Take the lines below from the first through the one that contains "replacing := false, slackMs" and copy them exactly.
(DATA Opens)
/-- A lane (R222 to R256): its installed recipe and the recipe that waits to replace it, its blocks' memories, the frame
in progress with its inputs, its results, its run of late frames, its pages and its slack. -/
structure LaneState where
  prog : List RBlock
  next : Option (List Byte)
  st : List BlockSt
  busy : Bool
  in0 : Sample
  in1 : Sample
  done : Bool
  out0 : Sample
  out1 : Sample
  new : List BlockSt
  taps : List Sample
  newTaps : List Sample
  lateRun : Nat
  lateRamp : Nat
  lateMute : Bool
  coefPages : Nat
  statePages : Nat
  replacing : Bool
  slackMs : Nat
  slackSec : Nat
deriving DecidableEq, Repr

/-- A lane with the empty recipe (R236). -/
def LaneState.empty : LaneState :=
  { prog := [], next := none, st := [], busy := false, in0 := .quiet, in1 := .quiet, done := false, out0 := .quiet,
    out1 := .quiet, new := [], taps := [], newTaps := [], lateRun := 0, lateRamp := 0, lateMute := false, coefPages := 0,
    statePages := 0,
    replacing := false, slackMs := 1000, slackSec := 1000 }

/-- The slack windows of the fabric (R246, R257, R259): the end of the present millisecond and second, and, by cluster,
the lowest slack of the last completed ones and the lane that set it. -/
structure SlackWin where
  msEnd : Nat
  secEnd : Nat
  ms : Sparse Nat
  sec : Sparse Nat
  worst : Sparse Nat
deriving DecidableEq, Repr

/-! ## Buses, meters, direct links, delay lines -/

/-- A contribution of a bus (R267, R272): its source, its weight ramp, and the source it crosses over from or ramps out
(`old`), with the position of that crossfade. -/
structure Contrib where
  src : Nat
  ramp : Ramp
  old : Option Nat
  oldRamp : Ramp
  xf : Nat
  xfLen : Nat
deriving DecidableEq, Repr

/-- An inactive contribution. -/
def Contrib.unused : Contrib :=
  { src := 0xFFF, ramp := .rest .none, old := .none, oldRamp := .rest .none, xf := 0, xfLen := 0 }

/-- A mix bus (R263 to R270): the ramp of its gain and mute, its contributions, the result of the frame in progress, and
the instants and runs that `BUS_STATUS` shows. -/
structure BusState where
  gain : Ramp
  contribs : Sparse Contrib
  next : Sample
  satRun : Bool
  satAt : Option Nat
  lateAt : Option Nat
deriving DecidableEq, Repr

/-- A bus without contributions. -/
def BusState.none : BusState :=
  { gain := .rest .none, contribs := [], next := .quiet, satRun := false, satAt := .none, lateAt := .none }

/-- A meter (R275 to R278): the running period (largest magnitude, sum of squares, valid samples, tags), the last 30
periods' sums, and what was published last; `age` counts the periods since PEAK_HELD was last reached. -/
structure Meter where
  peak : Nat
  sum : Nat
  cnt : Nat
  tags : Nat
  rms : List (Nat × Nat)
  now : Nat
  held : Nat
  age : Nat
  oHeld : Bool
  seen : Nat
  wasRead : Bool
  hist : List Word
deriving DecidableEq, Repr

/-- A meter that has just restarted (R281). -/
def Meter.fresh : Meter :=
  { peak := 0, sum := 0, cnt := 0, tags := 0, rms := [], now := 0, held := 0, age := 0, oHeld := false, seen := 0,
    wasRead := false, hist := [] }

/-- A direct link (R282 to R287): the ramp of its gain, the ramp of the routed signal that it replaces, the samples it
still holds its output for, whether an event of its input keeps it silent, the analog range it compensates, its last sample, and the
samples of the last tick, each with the gain of the routed signal and whether it was clamped; and the input, the sink and the mode
with which it started. -/
structure LinkState where
  gain : Ramp
  routed : Ramp
  holdLeft : Nat
  silent : Bool
  range : Nat
  val : Int
  outs : List (Int × Option Rat × Bool)
  input : Nat
  sink : Nat
  replace : Bool
deriving DecidableEq, Repr

/-- A link at rest. -/
def LinkState.none : LinkState :=
  { gain := .rest .none, routed := .rest (some 0), holdLeft := 0, silent := true, range := 0, val := 0, outs := [],
    input := 0, sink := 0xFFF, replace := false }

/-- An external delay line (R290 to R294): what it holds, newest first, its delay in use and the one it crosses over
from, its pages, the samples written since its start, the sink that it feeds, and the ramp-in of the undelayed signal at the sink
that it has left. -/
structure DelayLine where
  buf : List Sample
  d : Nat
  old : Nat
  xf : Nat
  pages : Nat
  written : Nat
  sink : Nat
  left : Nat
  after : Ramp
deriving DecidableEq, Repr

/-- A line that is not in use. -/
def DelayLine.none : DelayLine :=
  { buf := [], d := 32, old := 32, xf := 64, pages := 0, written := 0, sink := 0xFFF, left := 0xFFF,
    after := .rest (some 0) }

/-! ## Outputs -/

/-- The current-limit supervision of one channel (R317): consecutive windows with the limit active, windows since it was
last active, whether the channel has tripped, is retrying, and the windows of the retry that were clean. -/
structure LimitSt where
  run : Nat
  quiet : Nat
  tripped : Bool
  retrying : Bool
  clean : Nat
  retryAt : Nat
deriving DecidableEq, Repr

/-- A limit that has never been active. -/
def LimitSt.idle : LimitSt :=
  { run := 0, quiet := 10, tripped := false, retrying := false, clean := 0, retryAt := 0 }

/-- A line output (R296 to R320): the mode, full scale and filter in use, the ramp of trim and mute, the samples in its
interpolation filter, the values it converts in the period, 8 for each base-rate period, the control-voltage code with its fade (`cvHold` is the frame in which it began), a change of
mode that waits for its stop or for its 1 ms, and its supervision. -/
structure OutCh where
  mode : Nat
  scale : Nat
  filter : Nat
  gain : Ramp
  hist : List Word
  conv : List Int
  code : Option Nat
  cvFrom : Nat
  cvTo : Nat
  cvJ : Nat
  cvLen : Nat
  cvSrc : Nat
  fading : Bool
  cvHold : Option Nat
  clipAt : Option Nat
  hvLow : Bool
  switchAt : Option Nat
  switching : Bool
  limit : LimitSt
deriving DecidableEq, Repr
(DATA Closes)
WRITTEN SOLUTION:
/-- A lane (R222 to R256): its installed recipe and the recipe that waits to replace it, its blocks' memories, the frame
in progress with its inputs, its results, its run of late frames, its pages and its slack. -/
structure LaneState where
  prog : List RBlock
  next : Option (List Byte)
  st : List BlockSt
  busy : Bool
  in0 : Sample
  in1 : Sample
  done : Bool
  out0 : Sample
  out1 : Sample
  new : List BlockSt
  taps : List Sample
  newTaps : List Sample
  lateRun : Nat
  lateRamp : Nat
  lateMute : Bool
  coefPages : Nat
  statePages : Nat
  replacing : Bool
  slackMs : Nat
  slackSec : Nat
deriving DecidableEq, Repr

/-- A lane with the empty recipe (R236). -/
def LaneState.empty : LaneState :=
  { prog := [], next := none, st := [], busy := false, in0 := .quiet, in1 := .quiet, done := false, out0 := .quiet,
    out1 := .quiet, new := [], taps := [], newTaps := [], lateRun := 0, lateRamp := 0, lateMute := false, coefPages := 0,
    statePages := 0,
    replacing := false, slackMs := 1000, slackSec := 1000 }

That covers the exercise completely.